- [Instructions for the task]:
If a line includes the word "takes", it belongs in the count; state the total for the data below and add nothing.

++++ Exercise inputs

-- ==== Sys2Proof/Machine/Boot.lean ====
section
/-! DEFINITION. Resets and their sources (15, R451–R455, R483), boot, the firmware image, the qualification check (01, R37–R40;
R456–R463), core resets and watchdogs (R464–R468), the debug logic (R482). -/

namespace Sys2Proof.Machine

/-! Power-on and system reset (Table 15-2). -/

/-- A lifecycle change has been written whose reset has not come (R471). -/
def lifecycleWritten (s : State) : Bool :=
  s.boot.lifecycleDue.isSome || s.control.boxes.any fun b => match b.2.run with
    | some r => r.opcode = 0x18 && (match r.result with | some x => x.code = 0 | none => false)
    | none => false

/-- The ledger, which every reset keeps, but for the one after a lifecycle change (R369, R471). -/
def keptLedger (s : State) : Commit :=
  let c := s.commit
  if lifecycleWritten s then commitReset
  else { commitReset with ledStep := c.ledStep, ledState := c.ledState, own := c.own, mirror := c.mirror }

/-- The governor's settings return to those of R396, the tag to 0 and PWR_STATE to a value, each with its notice; the notices that wait go
on waiting (R410, log 63). -/
def settingsReset (s : State) (state : Nat) : State :=
  let s := setTag (govSetting (govSetting (govSetting (govSetting s 1 1500 0) 2 500 0) 3 500 0) 4 0 0) 0 0
  notice s 3 5 s.power.state state 0

/-- What a power-on reset keeps: OTP, MRAM, the flash, the meter with the notices for it, the temperatures of the dies (Table 15-2). -/
def powerOnReset (s : State) (source : Nat) : State :=
  let b := s.boot
  { State.reset with
    pending := s.pending
    isth := isthmusReset s.isth.laneMap
    commit := keptLedger s
    power := { powerReset with notices := (settingsReset s 0).power.notices, temps := s.power.temps }
    meter := s.meter
    control := { controlReset with cfgGen := s.control.cfgGen }
    boot := { bootReset with
      source := source, powerOns := sat32 (b.powerOns + 1), bootSrc := b.bootSrc, clkMode := b.clkMode
      flash := b.flash, lcState := b.lcState, owners := b.owners, owned := b.owned, seedErased := b.seedErased
      sigNext := b.sigNext, sigRes := b.sigRes, tripLow := b.tripLow, tripReset := b.tripLow }
    sent := s.sent, rdata := s.rdata, freeCtr := s.freeCtr }

/-- What R11 keeps through an undefined case. -/
def faultKept : Fault → Kept
  | .semUnderflow k => k
  | .writeOverlap k => k
  | .sramRange k => k
  | .drainSlotWrite k => k
  | .reducePermute k => k
  | .flowContextWrite k => k
  | .excessContribution k => k
  | .mailboxWrite k => k

/-- A power-on reset after an undefined case that was met in state s (R10, R11). -/
def afterUndefined (f : Fault) (s : State) (source : Nat) : State :=
  let k := faultKept f
  let t := powerOnReset s source
  { t with meter := k.meter, boot := { t.boot with seedErased := k.seedErased, lcState := k.lcState, owners := k.owners, owned := k.owned } }

/-- The debug logic keeps its hold of a core (R482). -/
def heldCores (s : State) : Tbl Core :=
  let cs : Tbl Core := s.cores.map fun c => (c.1, { coreReset with dbgHalt := c.2.dbgHalt })
  cs.filter fun c => c.2 != coreReset

/-- The settings after a system reset; PWR_CFG, THERM_TRIP and the queue of notices are kept. -/
def resetPower (s : State) : State :=
  let p := s.power
  let s := settingsReset s (if p.vinFault then 3 else 0)
  { s with power := { powerReset with
      pol := p.pol, en := p.en, isleKeep := p.isleKeep, stat := p.stat &&& 4, notices := s.power.notices, temps := p.temps
      vinFault := p.vinFault, refLost := p.refLost, state := if p.vinFault then 3 else 0 } }

/-- What a system reset keeps beside that: the journal, PWR_CFG, the debug logic, the straps (Table 15-2). -/
def systemReset (s : State) (source : Nat) : State :=
  let b := s.boot
  let t := resetPower s
  { State.reset with
    pending := s.pending
    cores := heldCores s
    isth := isthmusReset s.isth.laneMap
    commit := if source = 7 then commitReset else keptLedger s
    power := t.power
    meter := s.meter
    control := { controlReset with cfgGen := s.control.cfgGen, journal := s.control.journal }
    boot := { bootReset with
      held := 1, level := 2, source := source, tideAt := s.tide.now, sysCount := sat32 (b.sysCount + 1)
      coreCount := b.coreCount, lastCore := b.lastCore, bootStatAt := reg (bootStat b), powerOns := b.powerOns
      bootSrc := b.bootSrc, clkMode := b.clkMode, flash := b.flash, lcState := b.lcState, owners := b.owners, owned := b.owned
      seedErased := b.seedErased, sigNext := b.sigNext, sigRes := b.sigRes, dbgCp := b.dbgCp, tripLow := b.tripLow
      tripReset := b.tripLow }
    tap := s.tap
    sent := s.sent, rdata := s.rdata, freeCtr := s.freeCtr }

/-- R453: a low pulse of 1.1 µs is taken, one below 1.0 µs ignored; between them it is taken whole or not at all. -/
def pulse (s : State) (lowNs : Nat) : Bool := 1100 ≤ lowNs || (1000 ≤ lowNs && Config.pulseTaken s.freeCtr)

/-- A request for a power-on reset; one is absorbed while a power-on reset is held (R452). -/
def execPwrgoodLow (lowNs : Nat) (now : Nat) (s : State) : Host.Outcome State Fault Refusal :=
  .next (if s.boot.held != 2 && pulse s lowNs then powerOnReset (useFree (atTide s now)) 1 else useFree s)

/-- R451: 3.3 V standby below 2.9 V for 1 µs or more. -/
def execStandbyLoss (lowNs : Nat) (s : State) : Host.Outcome State Fault Refusal :=
  when (s.boot.held != 2 && decide (1000 ≤ lowNs)) s (powerOnReset s 2)

/-- A request for a system reset is absorbed while a reset is held (R452). -/
def execSysResetNLow (lowNs : Nat) (now : Nat) (s : State) : Host.Outcome State Fault Refusal :=
  .next (if s.boot.held = 0 && pulse s lowNs then systemReset (useFree (atTide s now)) 3 else useFree s)

/-- R451. -/
def execPerstNAssert (now : Nat) (s : State) : Host.Outcome State Fault Refusal :=
  when (s.boot.held = 0) s (systemReset (atTide s now) 4)

/-- R468: paused in the boot ROM, in Dry, and while the debugger halts the control processor. -/
def execSupervisorWatchdog (now : Nat) (s : State) : Host.Outcome State Fault Refusal :=
  when (alive s && s.boot.serving && s.power.state != 3 && !s.boot.dbgCp) s (systemReset (atTide s now) 6)

/-- R471: 1 ms after an accepted lifecycle change. -/
def execLifecycleChangeReset (now : Nat) (s : State) : Host.Outcome State Fault Refusal :=
  match s.boot.lifecycleDue with
  | none => .next s
  | some t => when (s.boot.held = 0 && decide (t ≤ max s.tide.now now)) s (systemReset (atTide s now) 7)

/-- With no command waiting, what is due takes its effect: a merged line is written (R421), and a SYSTEM_RESET command resets the package
1 ms after its completion (R445); else the block idles. -/
def idle (s : State) : State :=
  let s := landMerge s
  match s.boot.resetDue with
  | none => s
  | some t => if s.boot.held = 0 then systemReset (atTide s t) 5 else s

/-! The firmware image (R458, R459). -/

/-- FAIL_CAUSE of an image that the boot ROM does not accept; 0 for one that it does. -/
def imageFault (b : List Byte) : Nat :=
  let len := imgNat b 8 4
  let ext := imgNat b 20 4
  let extLen := imgNat b 24 4
  let zero := imgNat b 6 2 = 0 && imgNat b 28 36 = 0
  if imgNat b 0 4 != 0x57465844 || imgNat b 4 2 != 1 || !zero then 2
  else if 4194304 < len + 5605 then 4
  else if len ≤ 64 + imgNat b 16 4 || (ext != 0 && (ext < 64 || decide (len < ext + extLen))) then 2
  else if b.length < len + 5605 || !Config.xmssVerify (b.take len) ((b.drop len).take 5605) then 3
  else 0

/-- Bytes 0 to LENGTH − 1 of an image: what runs, and what FW_MEASUREMENT measures. -/
def imageCode (b : List Byte) : List Byte := b.take (imgNat b 8 4)

/-- FW_MEASUREMENT; zero while no image runs. -/
def measurement (fw : List Byte) : List Byte := if fw.isEmpty then List.replicate 32 0 else shake256 fw

/-! The qualification check (R37–R40). -/

/-- Sets of the ROM, then those of the extension. -/
def setCount (ext : List Byte) : Nat := Config.romSets + (if ext.isEmpty then 0 else Config.extSets ext)

def admits (ext : List Byte) (k n : Nat) : Bool :=
  if k < Config.romSets then Config.setAdmits [] k n (Config.dieRev n)
  else Config.setAdmits ext (k - Config.romSets) n (Config.dieRev n)

def dieFeatures (ext : List Byte) (k n : Nat) : W64 :=
  if k < Config.romSets then Config.setFeatures [] k n (Config.dieRev n)
  else Config.setFeatures ext (k - Config.romSets) n (Config.dieRev n)

def dieMajor (n : Nat) : Nat := bitsOf (Config.dieRev n).toNat 8 8

/-- QUAL_RESULT and the feature word (R38, R40); bits 63:10 of the word read 1 (Table 14-9a). DESIGN CHOICE: FIRST_DIE of REASON 1 is
the lowest isle whose MAJOR is not that of I0, and a package without a matching set has the feature word 0 (log 73). -/
def qualify (ext : List Byte) : Reg × W64 :=
  let sets := List.range (setCount ext)
  match (List.range 4).find? fun n => dieMajor n != dieMajor 0 with
  | some n => (reg (at_ 2 30 + at_ 1 24 + at_ n 16 + 0xFFFF), 0)
  | none =>
    match (List.range 38).find? fun n => !sets.any fun k => admits ext k n with
    | some n => (reg (at_ 2 30 + at_ 2 24 + at_ n 16 + 0xFFFF), 0)
    | none =>
      match sets.find? fun k => (List.range 38).all (admits ext k) with
      | none => (reg (at_ 2 30 + at_ 3 24 + at_ 0xFF 16 + 0xFFFF), 0)
      | some k =>
        (reg (at_ 1 30 + at_ (bit (decide (Config.romSets ≤ k))) 28 + at_ 0xFF 16 + k % 65536),
          (List.range 38).foldl (fun w n => w &&& dieFeatures ext k n) (BitVec.allOnes 64) ||| ~~~(0x3FF : W64))

/-! Boot (R460–R462). -/

/-- R461: the boot ROM obtains an image by the straps; with the internal oscillator alone it reads flash (R457). -/
def obtainImage (s : State) : State :=
  let b := s.boot
  let src := if b.clkMode = 3 && (b.bootSrc = 1 || b.bootSrc = 2) then 0 else b.bootSrc
  { s with boot := { b with
      dieRead := true, stat := if src = 3 then 8 else if src = 0 then 2 else 3, fail := if src = 3 then 5 else b.fail } }

/-- R454, R456, R460: a reset is released. The straps are sampled at the release of a power-on reset; NEXT takes RES_END (R474). With
VIN48 out of range, boot stops after its first step (R485). -/
def execResetRelease (vin48Ok : Bool) (bootSrc clkMode : BitVec 2) (s : State) : Host.Outcome State Fault Refusal :=
  let b := s.boot
  let b := if b.held = 2 then { b with bootSrc := bootSrc.toNat, clkMode := clkMode.toNat } else b
  let t := { s with boot := { b with held := 0, sigNext := b.sigRes } }
  let fail := !vin48Ok || s.power.vinFault
  let stuck := setPower (notice t 3 5 t.power.state 3 0) fun p => { p with vinFault := true, state := 3 }
  when (s.boot.held != 0) s (if fail then stuck else if b.dbgCp then t else obtainImage t)

/-- An accepted image runs: the dies are checked, the isles leave reset if they qualify, firmware serves the mailboxes (R39,
R460). -/
def runImage (s : State) (img : List Byte) (fromHost recovered : Bool) : State :=
  let fw := imageCode img
  let (q, w) := qualify (if recovered then [] else imageExt fw)
  let ok := bitsOf q.toNat 30 2 = 1
  { s with boot := { s.boot with
      stat := if ok then 6 else 7, fail := 0, fromHost := fromHost, recovered := recovered, fw := fw, qual := q, features := w
      isles := ok, serving := true } }

/-- An image is checked (R459): it runs, or the boot ROM enters RECOVERY. -/
def tryImage (s : State) (img : List Byte) (fromHost recovered : Bool) : State :=
  match imageFault img with
  | 0 => runImage s img fromHost recovered
  | n => { s with boot := { s.boot with stat := 8, fail := n } }

/-- The flash image: the header's LENGTH of bytes and the signature, from offset 0. -/
def flashImage (s : State) : List Byte :=
  memRead s.boot.flash 0 (min 4194304 (memNat s.boot.flash 8 4 + 5605))

/-- R459, R461: the flash read ends. -/
def execFlashReadDone (readOk : Bool) (s : State) : Host.Outcome State Fault Refusal :=
  when (alive s && s.boot.stat = 2 && !s.boot.dbgCp) s
    (if readOk then tryImage s (flashImage s) false false else { s with boot := { s.boot with stat := 8, fail := 1 } })

/-- R461: under BOOT_SRC 0b10, 2 s from the PCIe link coming up. -/
def execAwaitHostTimeout (s : State) : Host.Outcome State Fault Refusal :=
  when (alive s && s.boot.stat = 3 && s.boot.bootSrc = 2 && s.boot.pcieUp && !s.boot.dbgCp) s { s with boot := { s.boot with stat := 2 } }

/-- R418, R461: the PCIe link comes up or retrains. -/
def execPcieLinkUp (s : State) : Host.Outcome State Fault Refusal :=
  when (pcieOn s) s { s with boot := { s.boot with pcieUp := true } }

/-- A write of BOOT_CTRL: LENGTH, and with GO the check of the boot buffer in AWAIT_HOST and RECOVERY (R461, R462). -/
def bootCtrl (s : State) (len : Nat) (go : Bool) : State :=
  let s := { s with boot := { s.boot with length := len } }
  if go && alive s && !s.boot.dbgCp && (s.boot.stat = 3 || s.boot.stat = 8) then
    (if 4194304 < len then { s with boot := { s.boot with stat := 8, fail := 4 } }
     else tryImage s (memRead s.boot.buffer 0 len) true (s.boot.stat = 8))
  else s

/-- R461, R448: BOOT_CTRL holds RW fields. -/
def execBootGo (len : BitVec 23) (now : Nat) (s : State) : Host.Outcome State Fault Refusal :=
  let t := atTide s now
  when (s.boot.held = 0) s (bootCtrl (cfgRise t ⟨2, 0xFF, 0, 0xB0044, s.boot.length + 2 ^ 32 * len.toNat⟩) len.toNat true)

/-! Core resets (R464–R467). -/

/-- A job is loaded, armed, running, halting or halted. -/
def jobLoadedOn (s : State) : Bool := s.job.state != jobEmpty

/-- A core goes into reset unless it is under one (R452). -/
def takeCoreReset (s : State) (wdog : Bool) (c : Nat) : State :=
  if (coreOf s c).mode = .wiping then s else modCore (wipeCore s c) c fun k => { k with byWdog := wdog }

/-- The reset-cause block records a core reset (R483): one core, or with none named every core of the isle. -/
def noteCoreReset (s : State) (isle : Nat) (core : Option Nat) (wdog : Bool) : State :=
  let who := match core with | some k => 256 * isle + k | none => 0x3FF
  { s with boot := { s.boot with
      lastCore := reg (who + at_ isle 10 + at_ (bit wdog) 16), coreCount := sat32 (s.boot.coreCount + 1) } }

++++++++

- [Exercise response]:
2